But that’s all a digression to explain why I have “bcat looper” to show what is in “looper”. It also nicely shows how shell scripting is a threaded interpretive language and some of the advantages of a library of “words” you create to do things for you in Linux / Unix land. In many ways, the Linux I use is full of commands different from the one everyone else uses. My own shorthand. So I first wanted to just allow things to run, then I wanted a command to make commands, then one to just look at them, then… All of them saving me typing and remembering for me exactly which option flags I wanted to set.
But, back at “looper”:
chiefio@odroidxu4:~$ bcat looper i=0 lim=$1 while [ $i -lt $lim ] do i=$(( i+1 )) done echo $i
It basically just takes in one argument “$1” that is the loop limit. I used 1,000,000 in my runs. It has a counter (increment counter, or $i ) that gets initialized to zero. Then it has a “do math only” loop from 0 to $lim ( I could have just used $1 there, but $i and $1 look similar so I stuffed the value into $lim that’s easier to notice is different and is a limit.
So the “while” loop looks for less than limit, and once the limit is reached, goes on down to print out, or “echo” the final value reached by the loop counter. Inside the loop, I just increment the loop counter by 1 each pass. Basically, it’s a count to a million loop with the parameter I passed into it. Again, not liking to type things over and over, why type the argument “1,000,000” 8 times when I can make a new word to do that for me? I named it loop1 for loop 1 million.
chiefio@odroidxu4:~$ bcat loop1 time looper 1000000
I also put the “time” command in front of it so it will report the “real” or elapsed time, how much was “user” time in the script and how much was “sys” system time doing overhead to run the script. I then launched 8 of these into the background.

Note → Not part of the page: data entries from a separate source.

def execTaskRetirement (asid queue : Nat) (s : State) : Host.Outcome State Fault Refusal :=
  let s := s.settle
  match oldestNode s asid queue, s.ctx? asid with
  | some n, some c =>
    if n.stage != .complete || queueStopped s asid queue || !ctxRuns s asid || s.anyParked || (s.waves.any fun w => w.node == n.nid) then .next s
    else if versionWork s n then .next (settleVersion s n)
    else .next (if versionSettled s n && s.evRoom c then retireNode s n else s)
  | _, _ => .next s

end Sys2Proof.Machine
end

loop1 > loop1& loop1 > loop2& loop1 > loop3& loop1 > loop4& loop1 > loop5& loop1 > loop6& loop1 > loop7& loop1 > loop8 &
Note that the “&” puts a given command running in the background, the “greater than” sign sends the output to a file (in this case sending 1000000 into each file, a kind of silly thing to do really, but gets it out of the report from the “time” command that by default does not go to the “standard output” but goes to your screen as the “standard error” device) So this long line rapidly launched 8 jobs and sends any output to a different file in my current working directory for each of them.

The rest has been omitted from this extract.